Judah declines multiple invitations to “hang out” and tells them he’s going to Nevaeh’s memorial.
“Who?” they ask.
“The little girl they found by the harbor. Man, where the hell is your head?”
Their eyes darken at that point. Yeah man, that’s some shit, they say. Fucked up, that’s what it is. That shit happening to a little kid.
Judah tells them to come to the memorial. He tells them she was one of us, and we have to go remember her.

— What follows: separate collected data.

/-- REVERSE_TOO_FAST (R178, R180): the drive waits, the brake of ReverseAction 1 applied, a re-measurement every period. -/
def startWaits (s : Fin 2) (m : Mach) : Mach :=
  let d := m.driveOf s
  let k := m.machSet s
  let was := m.drives[d].st
  let m := m.putN (Key.startStartStatus s.1) 0x10
  let m := if was = .waiting then m else raise 0x24 (some s) none 0x10 m
  if m.drives[d].st ≠ .starting ∧ m.drives[d].st ≠ .waiting then sbtAbort d m else
  let m := m.each (m.setsOf d) (fun s m => m.modMc s (fun x => { x with enablePending := false, measuring := false }))
  let m := m.modDrive d (fun x => { x with
    st := .waiting, step := .idle, remeasure := some (m.ns + ms (m.n (Key.startRemeasurePeriod k))),
    waitUntil := some (x.startAt + 1000000000 * m.n (Key.startStartWaitTime k)) })
  if m.n (Key.startReverseAction k) = 1 then brakesApply d m else m

/-- A start proceeds with a status of R178: the enable waits for the next valley; a drive that waited starts again with its brake
released where ReverseAction applied it (R180), its other sets measured again. -/
def startProceeds (s : Fin 2) (status : Nat) (m : Mach) : Mach :=
  let d := m.driveOf s
  let waited := m.drives[d].st == .waiting
  let m := (m.putN (Key.startStartStatus s.1) status).modMc s (fun x => { x with enablePending := true })
  let m := if waited then
      let m := m.each ((m.startSets d).filter (· != s)) (fun o m => m.modMc o (fun x => { x with measuring := true }))
      let m := m.modDrive d (fun x => { x with st := .starting, remeasure := none, waitUntil := none, neutral := false, neutralSince := none })
      if m.n (Key.startReverseAction (m.machSet s)) = 1 then m.each (m.brakesOf d) (brakeRelease false) else m
    else m
  if m.drives[d].st = .starting then m.modDrive d (fun x => { x with step := .enable }) else m

/-- The start decision at a measured speed in rpm, forward positive; none where it is not determined (R178). -/
def startDecision (s : Fin 2) (n : Option F32) (m : Mach) : Mach :=
  let k := m.machSet s
  match n with
  | none => startRefused s 0x12 m
  | some n =>
    let m := (m.putR (Key.startMeasuredSpeed s.1) n).modMc s (fun x => { x with speed := n, speedAt := m.ns })
    let p := fdiv (fmul (fabs n) (fRat 100 1)) (m.r (Key.machineRatedSpeed k))
    if flt p (m.r (Key.startStandstillSpeed k)) then startProceeds s 0x02 m
    else if !fSign n then
      if fle p (m.r (Key.startMaxCatchSpeed k)) then startProceeds s 0x03 m else startRefused s 0x11 m
    else if fle p (m.r (Key.startReverseCatchLimit k)) then startProceeds s 0x04 m
    else startWaits s m

/-- The speed of a terminal measurement, backward where the sequence is U-W-V (R176); not measurable is standstill. -/
def Mach.terminalSpeed (m : Mach) (s : Fin 2) : F32 :=
  let x := m.sense[s]
  if x.termValid then
    let n := fdiv (fmul (fRat 60 1) x.termFreq) (m.poles s)
    if x.termRev then fneg n else n
  else 0

/-- The measurement of R176 or R177 without a scan: SPEED_MISMATCH, a speed, or nothing for an induction machine that has to be
scanned. -/
def measureSpeed (s : Fin 2) (m : Mach) : Mach :=
  let k := m.machSet s
  let m := m.modMc s (fun x => { x with measuring := false })
  let enc := match m.piOf s with | some i => m.pos[i].speed | none => 0
  if m.isPm s then
    if m.encValid s then
      let t := m.terminalSpeed s
      let lim := fPercent (m.r (Key.startSpeedMismatchLimit k)) (m.r (Key.machineRatedSpeed k))
      if m.sense[s].termValid ∧ fgt (fabs (fsub enc t)) lim then startRefused s 0x13 m else startDecision s (some enc) m
    else startDecision s (some (m.terminalSpeed s)) m
  else if m.encValid s then startDecision s (some enc) m
  else m.modMc s (fun x => { x with
    measuring := true, probeAt := m.ns, probe := fPercent (m.r (Key.startProbeCurrent k)) (m.r (Key.machineRatedCurrent k)) })
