/-- The movement of a test in its torque phases, judged at every outer-loop computation (R286). -/
def sbtWatch (k : Fin 2) (m : Mach) : Mach :=
  match m.safety.sbt[k], m.driveOfBrake k with
  | some r, some d =>
    if r.phase < 2 then m else
    let th := match m.piOf (m.firstSet d) with | some i => m.pos[i].angle | none => 0
    let mv := fabs (wrapDiff (fsub th r.theta0))
    let m := m.putR (Key.sbtLastMovement k.1) (fmax mv (m.r (Key.sbtLastMovement k.1)))
    if fgt mv (m.r (Key.sbtMaxMovement k.1)) then sbtFail k m else m
  | _, _ => m

/-- The test of a brake is configured (R311). -/
def Mach.sbtConfigured (m : Mach) (k : Fin 2) : Bool := (m.driveOfBrake k).isSome && !fIsZero (m.r (Key.sbtHoldTorque k.1))

/-- SBT_DUE (R288). -/
def sbtDueEff (k : Fin 2) : Mach → Mach := whenLanes (fun m =>
  if m.sbtConfigured k ∧ m.b (Key.sbtAuto k.1) ∧ 3600 * m.n (Key.sbtInterval k.1) ≤ m.sincePass k then
    { m with nv := { m.nv with sbtDue := vmod m.nv.sbtDue k (fun _ => true) } } else m)

/-- BRAKE_TEST_OVERDUE (R288). -/
def brakeTestOverdueEff (k : Fin 2) : Mach → Mach := whenLanes (fun m =>
  if m.sbtConfigured k ∧ !m.safety.brakes[k].overdue ∧ 3600 * (m.n (Key.sbtInterval k.1) + 1) ≤ m.sincePass k then
    raise 0x4D none (m.driveOfBrake k) k.1 (m.modBrake k (fun b => { b with overdue := true })) else m)

/-! ### The seal (R293 to R300) -/

/-- A connection by its handle. -/
def Mach.conn? (m : Mach) (h : BitVec 16) : Option Conn := m.net.conns.find? (fun c => c.handle == h)

/-- SEAL_CONFIRM (R295, R296): the answer's status, and what the write does. -/
def sealConfirmEff (rq : Req) (value : BitVec 32) (m : Mach) : Mach × Nat :=
  let open_ : Bool := match m.safety.sealEnd with | some e => decide (m.ns ≤ e) | none => false
  if m.n Key.safetyState ≠ 1 ∨ !open_ then (m, 0x0003)
  else if value.toNat ≠ m.seal then (raiseM 0x50 0xFF m, 0)
  else
    let cred := match m.conn? (ownerOf rq) with | some c => c.credId | none => []
    let m := (m.putN Key.safetyState 2).modSafety (fun s => { s with sealEnd := none })
    let m := m.putDevice Key.safetyConfirmedSeal (.num m.seal)
    let m := writeArea .commissioning (m.comRecord cred rq.src) .nobody m
    (storeBank (bank4 (m.n Key.bankActive)) m, 0)

/-- SEAL_CONFIRMATION_EXPIRED (R296): 120 s without a match; the device acts at its next control-cycle boundary. -/
def sealConfirmationExpiredEff : Mach → Mach := whenLanes (fun m =>
  if m.n Key.safetyState = 1 ∧ due m m.safety.sealEnd then m.modSafety (fun s => { s with sealOver := true }) else m)

/-- What the boundary after it does (R296): the confirmed image comes back, or Fallback or Unconfigured under R299. -/
def sealExpiry (m : Mach) : Mach :=
  if !m.safety.sealOver then m else
  let m := m.modSafety (fun s => { s with sealOver := false })
  if m.n Key.safetyState ≠ 1 then m else
  let m := m.modSafety (fun s => { s with sealEnd := none })
  let m := match m.comVals with
    | some vs => (setSafety vs m).putN Key.safetyState 2
    | none => fallbackSafety m
  let m := applyMask m.maskBlocks (m.putN Key.safetySealValue m.seal)
  inputsUpdate (raiseM 0x51 0xFF m)

/-- FALLBACK_SWITCHES_CHANGED (R299): ignored but for its event. -/
def fallbackSwitchesChangedEff : Mach → Mach := whenLanes (raiseM 0x54 0xFF)

end Sys2Proof.Machine
end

Everyone knows him. They give me strange looks, like I’m the one in the wheelchair. It’s because they don’t see his chair. Judah is Judah. How large does a person’s humanity have to be to look past their big, clunky wheelchair? I wonder how large I can make myself so that no one will see my fat, or my mother, or my ugly face? Then they’ll call out.
“Hey Margo.”
“What’s up, Margo.”
“Looking good, Margo.”
I give the back of Judah’s head a dirty look.
We go straight to the toy aisle in Wal-Mart. I choose a stuffed unicorn, because I’d like to believe Nevaeh is somewhere better—magical. Judah wants to get flowers. He asks me to grab a bunch of rainbow carnations that he can’t reach. I hand them to him, and for a little moment our hands are wrapped around the same bunch of flowers. He squeezes my fingers like he knows I’m hurting.
“Can you hand me the roses too?” he asks.
He holds the flowers and the unicorn while I wheel his chair to checkout lane. After we pay, he hands me the roses.
“These are for you,” he says. A woman walks by, her arms loaded with blue and white bags, and looks at us strangely.
I must look dumbfounded, because he presses them into my hands and says, “I’m sorry about Nevaeh.”
I clutch the roses, my eyes brimming with tears. No one has ever bought me flowers. I try to be normal as I wheel him out the door and back into the street. I won’t let go of the roses even when he offers to hold them for me. I don’t let my tears spill, or my heart spill. Tonight is about Nevaeh, and I won’t be selfish.